Exercise: Would it be possible to copy exactly the lines from the one containing "0b001 none with" to the end of the entries, including both and nothing else?

━━ Input for this task ━━

-- ==== Sys2Proof/Tests/Slice0.lean ====
section
/-! SUPPORT. Tests. Every expected result is the spec's: the words of 30_encoding.md, the examples and vectors of
95_test_vectors.md (their numbers are named). The second half holds, for each statement with hypotheses, states and
operands that meet them. -/

namespace Sys2Proof.Tests

open Sys2Proof Sys2Proof.Machine

/-! ### Helpers -/

/-- Configuration TC1 of 95_test_vectors.md after `RESET`; the two unspecified duty values are drawn as 0 here. -/
def tc1 : State :=
  State.resetWith ⟨#v[142, 100, 200, 150], #v[592, 500, 600, 450], 1000⟩ #v[312, 300, 400, 250] 0 0

/-- Configuration TC2 of 95_test_vectors.md, the extremes of the 16-bit range. -/
def tc2 : State :=
  State.resetWith ⟨#v[142, 0, 0, 65535], #v[592, 65535, 5, 65535], 65535⟩ #v[312, 65530, 5, 65535] 0 0

/-- TC1 at a position of the round. -/
def tc1At (tick : TickCount) (phase : PhaseCode) (pend : Option Pin) : State :=
  { tc1 with tick := tick, phase := phase, pend := pend }

/-- The collaborator's columns of 95_test_vectors.md section 2.6. -/
def withPins (shadow act : PinWord) (dutyShadow dutyAct : Duty) (stale : PinWord) (s : State) : State :=
  { s with steerShadow := shadow, steerAct := act, dutyShadow := dutyShadow, dutyAct := dutyAct, stale := stale }

/-- The step answered a next state, and p holds of it. -/
def nextIs (r : Result) (p : State → Bool) : Bool :=
  match r with
  | .next t => p t
  | .fault _ => false
  | .refused _ => false

/-- The step was refused, with this reason. -/
def refusedWith (r : Result) (why : Refusal) : Bool :=
  match r with
  | .next _ => false
  | .fault _ => false
  | .refused q => decide (q = why)

/-- `(tick, phase, pend)`. -/
def position (s : State) : TickCount × PhaseCode × Option Pin := (s.tick, s.phase, s.pend)

/-- The levels of P3, P2, P1, P0. -/
def levels (s : State) : Level × Level × Level × Level := (pinLevel 3 s, pinLevel 2 s, pinLevel 1 s, pinLevel 0 s)

/-! ### WellFormed: the one check, `BAD` of a symbol with a row of its own -/

theorem test_bad_of_named_symbol_is_ill_formed :
    Instr.wf (.bad 0x31#8) = false ∧ Instr.wf (.bad 0x32#8) = false ∧ Instr.wf (.bad 0x33#8) = false ∧
      Instr.wf (.bad 0x34#8) = false ∧ Instr.wf (.bad 0x61#8) = false ∧ Instr.wf (.bad 0x64#8) = false := by decide

theorem test_bad_of_other_symbol_is_well_formed :
    Instr.wf (.bad 0x37#8) = true ∧ Instr.wf (.bad 0x41#8) = true ∧ Instr.wf (.bad 0x00#8) = true := by decide

/-! ### Decode: words written out from the encodings (R46, R48, R50 to R52; sections 2.1 and 2.2) -/

theorem test_decode_selects :
    decode (.symbol 0b00110001#8) = .sel0 ∧ decode (.symbol 0b00110010#8) = .sel2 ∧
      decode (.symbol 0b00110011#8) = .sel1 ∧ decode (.symbol 0b00110100#8) = .sel3 := by decide

theorem test_decode_adjusts :
    decode (.symbol 0b01100001#8) = .inc ∧ decode (.symbol 0b01100100#8) = .dec := by decide

theorem test_decode_bad :
    decode (.symbol 0b00110101#8) = .bad 0x35#8 ∧ decode (.symbol 0b10110001#8) = .bad 0xB1#8 ∧
      decode (.symbol 0b01000001#8) = .bad 0x41#8 ∧ decode (.symbol 0b00001101#8) = .bad 0x0D#8 := by decide

theorem test_decode_mid :
    decode (.selector 0b1000#4) = .tMid 0b000#3 ∧ decode (.selector 0b1100#4) = .tMid 0b100#3 ∧
      decode (.selector 0b1111#4) = .tMid 0b111#3 := by decide

theorem test_decode_advance_and_wrap :
    decode (.selector 0b0000#4) = .tAdv0 ∧ decode (.selector 0b0001#4) = .tAdv1 ∧
      decode (.selector 0b0010#4) = .tAdv2 ∧ decode (.selector 0b0011#4) = .tAdv3 ∧
      decode (.selector 0b0100#4) = .tWrap := by decide

theorem test_decode_reserved :
    decode (.selector 0b0101#4) = .tRsvd5 ∧ decode (.selector 0b0110#4) = .tRsvd6 ∧
      decode (.selector 0b0111#4) = .tRsvd7 := by decide

theorem test_decode_ports :
    decode (.duty 0b0000000100111000#16) = .dutyWr 312#16 ∧ decode (.steer 0b0010#4) = .steerWr 0b0010#4 ∧
      decode (.clear 0b1000#4) = .pinClr 0b1000#4 := by decide

/-- A number too wide for its format is no word. -/
theorem test_decode_too_wide :
    decodeNat .symbol 256 = .error (.tooWide .symbol) ∧ decodeNat .selector 16 = .error (.tooWide .selector) ∧
      decodeNat .dutyPort 65536 = .error (.tooWide .dutyPort) ∧
      decodeNat .steerPort 16 = .error (.tooWide .steerPort) ∧
      decodeNat .clearPort 16 = .error (.tooWide .clearPort) := ⟨rfl, rfl, rfl, rfl, rfl⟩

theorem test_encode :
    encode .sel1 = .symbol 0b00110011#8 ∧ encode (.tMid 0b010#3) = .selector 0b1010#4 ∧
      encode .tWrap = .selector 0b0100#4 ∧ encode (.dutyWr 5) = .duty 5#16 := by decide

/-- The ten selectors of the round, from the states of section 2.2. -/
theorem test_selectors_of_the_round :
    selector (tc1At 0 0b000 none) = 0b1000#4 ∧ selector (tc1At 1 0b000 none) = 0b0000#4 ∧
      selector (tc1At 4 0b010 (some 0)) = 0b1010#4 ∧ selector (tc1At 9 0b100 none) = 0b0100#4 := by decide

/-! ### Sequencer (section 2.3) -/

theorem test_Q1_mid_nothing_pending :
    nextIs (exec (.tMid 0b000) tc1) (fun t => position t = (1, 0b000, none) ∧ t.portTrace = []) = true := by decide

theorem test_Q2_mid_clears_P3 :
    nextIs (exec (.tMid 0b000) (tc1At 0 0b000 (some 3)))
      (fun t => position t = (1, 0b000, none) ∧ t.portTrace = [.pinClr 0b1000]) = true := by decide

theorem test_Q3_adv0 :
    nextIs (exec .tAdv0 (tc1At 1 0b000 none))
      (fun t => position t = (2, 0b001, none) ∧ t.portTrace = [.dutyWr 312, .steerWr 0b0001]) = true := by decide

theorem test_Q5_adv1 :
    nextIs (exec .tAdv1 (tc1At 3 0b001 none))
      (fun t => position t = (4, 0b010, some 0) ∧ t.portTrace = [.dutyWr 300, .steerWr 0b0010]) = true := by decide

/-- Q15: `pend` is overwritten, the clear of P2 is lost. -/
theorem test_Q15_adv1_overwrites_pend :
    nextIs (exec .tAdv1 (tc1At 3 0b001 (some 2)))
      (fun t => position t = (4, 0b010, some 0) ∧ t.portTrace = [.dutyWr 300, .steerWr 0b0010]) = true := by decide

theorem test_Q7_adv2 :
    nextIs (exec .tAdv2 (tc1At 5 0b010 none))
      (fun t => position t = (6, 0b011, some 1) ∧ t.portTrace = [.dutyWr 400, .steerWr 0b0100]) = true := by decide

theorem test_Q9_adv3 :
    nextIs (exec .tAdv3 (tc1At 7 0b011 none))
      (fun t => position t = (8, 0b100, some 2) ∧ t.portTrace = [.dutyWr 250, .steerWr 0b1000]) = true := by decide

/-- Q16: all 16 bits of the operand. -/
theorem test_Q16_adv3_no_truncation :
    nextIs (exec .tAdv3 { tc2 with tick := 7, phase := 0b011 })
      (fun t => position t = (8, 0b100, some 2) ∧ t.portTrace = [.dutyWr 65535, .steerWr 0b1000]) = true := by decide

theorem test_Q11_wrap :
    nextIs (exec .tWrap (tc1At 9 0b100 none))
      (fun t => position t = (0, 0b000, some 3) ∧ t.portTrace = [.steerWr 0b0000]) = true := by decide

/-- Q14: an even tick with phase code 101 is refused. -/
theorem test_Q14_reserved :
    refusedWith (step { tc1At 3 0b101 none with sched := [.tick] }) (.reservedPhase 0b101) = true := by decide

/-! ### Duty Store (section 2.4) -/

/-- The table of `clamp(142, 592, v)`. -/
theorem test_clamp_table :
    clamp 142 592 (-1000000) = 142 ∧ clamp 142 592 141 = 142 ∧ clamp 142 592 142 = 142 ∧ clamp 142 592 143 = 143 ∧
      clamp 142 592 591 = 591 ∧ clamp 142 592 592 = 592 ∧ clamp 142 592 593 = 592 ∧ clamp 142 592 65546 = 592 := by
  decide

/-- V15, V16: no wrap at either end of the 16-bit range. -/
theorem test_V15_V16_adjust_does_not_wrap :
    dutyGet 1 (dutyAdjust 1 10 tc2) = 65535 ∧
      dutyGet 1 (dutyAdjust 1 (-10) { tc2 with targetDuty := #v[312, 5, 5, 65535] }) = 0 := by decide

/-- V17, V18: a range narrower than the step, and an empty one. -/
theorem test_V17_V18_narrow_ranges :
    dutyGet 2 (dutyAdjust 2 10 tc2) = 5 ∧ dutyGet 2 (dutyAdjust 2 (-10) (dutyAdjust 2 10 tc2)) = 0 ∧
      dutyGet 3 (dutySet 3 0 tc2) = 65535 := by decide

/-- V21: the repair of a store out of bounds. -/
theorem test_V21_revalidate_repairs :
    (revalidate { tc1 with targetDuty := #v[700, 50, 400, 9] }).targetDuty = #v[592, 100, 400, 150] := by decide

/-! ### Commands (section 2.5) -/

/-- One command step: what `sel`, the store and the log are after it. -/
def command (b : Symbol) (sel : Option Channel) (store : Vector Duty 4) : State → Bool := fun t =>
  nextIs (step { t with sched := [.symbol b] }) fun u => u.sel = sel ∧ u.targetDuty = store

theorem test_K5_sel0 : command 0x31 (some 0) #v[312, 300, 400, 250] { tc1 with sel := some 3 } = true := by decide

theorem test_K2_symbol_2_is_channel_2 : command 0x32 (some 2) #v[312, 300, 400, 250] tc1 = true := by decide

theorem test_K3_symbol_3_is_channel_1 : command 0x33 (some 1) #v[312, 300, 400, 250] tc1 = true := by decide

theorem test_K4_sel3 : command 0x34 (some 3) #v[312, 300, 400, 250] tc1 = true := by decide

theorem test_K7_inc_without_selection : command 0x61 none #v[312, 300, 400, 250] tc1 = true := by decide

theorem test_K11_inc : command 0x61 (some 2) #v[312, 300, 410, 250] { tc1 with sel := some 2 } = true := by decide

theorem test_K12_dec : command 0x64 (some 1) #v[312, 290, 400, 250] { tc1 with sel := some 1 } = true := by decide

theorem test_K14_dec_at_the_bound :
    command 0x64 (some 0) #v[142, 300, 400, 250]
      { tc1 with sel := some 0, targetDuty := #v[142, 300, 400, 250] } = true := by decide

/-- K21: the step's `revalidate` runs before the unknown symbol is answered. -/
theorem test_K21_bad_after_revalidate :
    command 0x37 none #v[592, 100, 400, 150] { tc1 with targetDuty := #v[700, 50, 400, 9] } = true := by decide

/-- K9, K16, K1: the messages of a step. -/
theorem test_messages :
    nextIs (exec .inc { tc1 with sel := some 0 }) (fun t => t.feedback = [.adjOk 0 322]) = true ∧
      nextIs (exec (.bad 0x37) tc1) (fun t => t.feedback = [.invalid 0x37]) = true ∧
      nextIs (exec .sel0 tc1) (fun t => t.feedback = [.ctrl 0]) = true := by decide

/-- S4: "invalid command: 7", character by character. -/
theorem test_S4_text : (Message.invalid 0x37).text = ascii "invalid command: 7" := by decide

/-! ### Port words, `CARRIER_START`, pins (section 2.6) -/

theorem test_W1_duty :
    nextIs (exec (.dutyWr 312) tc1) (fun t => t.dutyShadow = 312 ∧ t.dutyAct = tc1.dutyAct) = true := by decide

/-- W14 and the word above it: `P_COUNTS` = 1000 is the last legal operand (U5). -/
theorem test_W14_duty_bound :
    nextIs (exec (.dutyWr 1000) tc1) (fun t => t.dutyShadow = 1000) = true ∧
      refusedWith (exec (.dutyWr 1001) tc1) (.dutyAbovePeriod 1001) = true := by decide

theorem test_W4_steer_replaces :
    nextIs (exec (.steerWr 0b0010) (withPins 0b0001 0b0001 300 312 0 tc1))
      (fun t => t.steerShadow = 0b0010 ∧ t.steerAct = 0b0001) = true := by decide

theorem test_W12_steer_several_bits :
    refusedWith (exec (.steerWr 0b0011) tc1) (.steerWordHasSeveralBits 0b0011) = true := by decide

theorem test_W6_clear :
    nextIs (exec (.pinClr 0b0001) (withPins 0b0010 0b0010 300 300 0b0001 tc1))
      (fun t => t.stale = 0 ∧ levels t = (.low, .low, .carrier, .low)) = true := by decide

theorem test_W11_clear_of_the_steered_pin :
    refusedWith (exec (.pinClr 0b0010) (withPins 0b0010 0b0010 300 300 0 tc1)) (.clearOfSteeredPin 0b0010) = true := by
  decide

theorem test_W5_carrier_start :
    nextIs (step { withPins 0b0010 0b0001 300 312 0 tc1 with sched := [.carrier] })
      (fun t => t.steerAct = 0b0010 ∧ t.dutyAct = 300 ∧ t.stale = 0b0001 ∧
        levels t = (.low, .low, .carrier, .unknown)) = true := by decide

theorem test_W7_carrier_start_into_the_blank_slot :
    nextIs (step { withPins 0b0000 0b1000 250 250 0 tc1 with sched := [.carrier] })
      (fun t => t.steerAct = 0 ∧ t.stale = 0b1000 ∧ levels t = (.unknown, .low, .low, .low)) = true := by decide

/-- X3: a tick and a symbol ready together; the tick reads the old value and the symbol is still to come. -/
theorem test_X3_tick_first :
    nextIs (step { tc1At 3 0b001 none with sel := some 1, sched := [.tickAndSymbol 0x64] })
      (fun t => t.portTrace = [.dutyWr 300, .steerWr 0b0010] ∧ t.sched = [.symbol 0x64]) = true := by decide

/-! ### The host's words -/

theorem test_table_words :
    decodeTableWord 8 0x64 = some .dec ∧ decodeTableWord 8 0b0100 = some .tWrap ∧
      decodeTableWord 16 312 = some (.dutyWr 312) ∧ decodeTableWord 8 256 = none := by decide

theorem test_fetch_word_runs_next :
    nextIs (step (State.reset.withFetchWord 8 0x34)) (fun t => t.sel = some 3) = true ∧
      nextIs (step (State.reset.withFetchWord 8 0b0011)) (fun t => position t = (8, 0b100, some 2)) = true ∧
      nextIs (step (State.reset.withFetchWord 8 0b1100)) (fun t => position t = (9, 0b100, none)) = true := by decide

/-! ### Witnesses: states and operands that meet the hypotheses of the statements -/

/-- Step 5 of program P1, between the `CARRIER_START` and its `T.MID`: P1 is steered, P0 stale. -/
def staleWindow : State :=
  { withPins 0b0010 0b0010 300 300 0b0001 (tc1At 4 0b010 (some 0)) with tickDue := true }

/-- Before the `CARRIER_START` of step 5 of program P1. -/
def beforeLatch : State := withPins 0b0010 0b0001 300 312 0 (tc1At 4 0b010 (some 0))

/-- Before step 2c + 2 of program P1, the `T.ADVc` of channel 0 in its first round. -/
def beforeAdv0 : State := tc1At 1 0b000 none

━━━

Answer area:
    nextIs (step { tc1At 3 0b001 none with sel := some 1, sched := [.tickAndSymbol 0x64] })
      (fun t => t.portTrace = [.dutyWr 300, .steerWr 0b0010] ∧ t.sched = [.symbol 0x64]) = true := by decide

/-! ### The host's words -/

theorem test_table_words :
    decodeTableWord 8 0x64 = some .dec ∧ decodeTableWord 8 0b0100 = some .tWrap ∧
      decodeTableWord 16 312 = some (.dutyWr 312) ∧ decodeTableWord 8 256 = none := by decide

theorem test_fetch_word_runs_next :
    nextIs (step (State.reset.withFetchWord 8 0x34)) (fun t => t.sel = some 3) = true ∧
      nextIs (step (State.reset.withFetchWord 8 0b0011)) (fun t => position t = (8, 0b100, some 2)) = true ∧
      nextIs (step (State.reset.withFetchWord 8 0b1100)) (fun t => position t = (9, 0b100, none)) = true := by decide

/-! ### Witnesses: states and operands that meet the hypotheses of the statements -/

/-- Step 5 of program P1, between the `CARRIER_START` and its `T.MID`: P1 is steered, P0 stale. -/
def staleWindow : State :=
  { withPins 0b0010 0b0010 300 300 0b0001 (tc1At 4 0b010 (some 0)) with tickDue := true }

/-- Before the `CARRIER_START` of step 5 of program P1. -/
def beforeLatch : State := withPins 0b0010 0b0001 300 312 0 (tc1At 4 0b010 (some 0))

/-- Before step 2c + 2 of program P1, the `T.ADVc` of channel 0 in its first round. -/
def beforeAdv0 : State := tc1At 1 0b000 none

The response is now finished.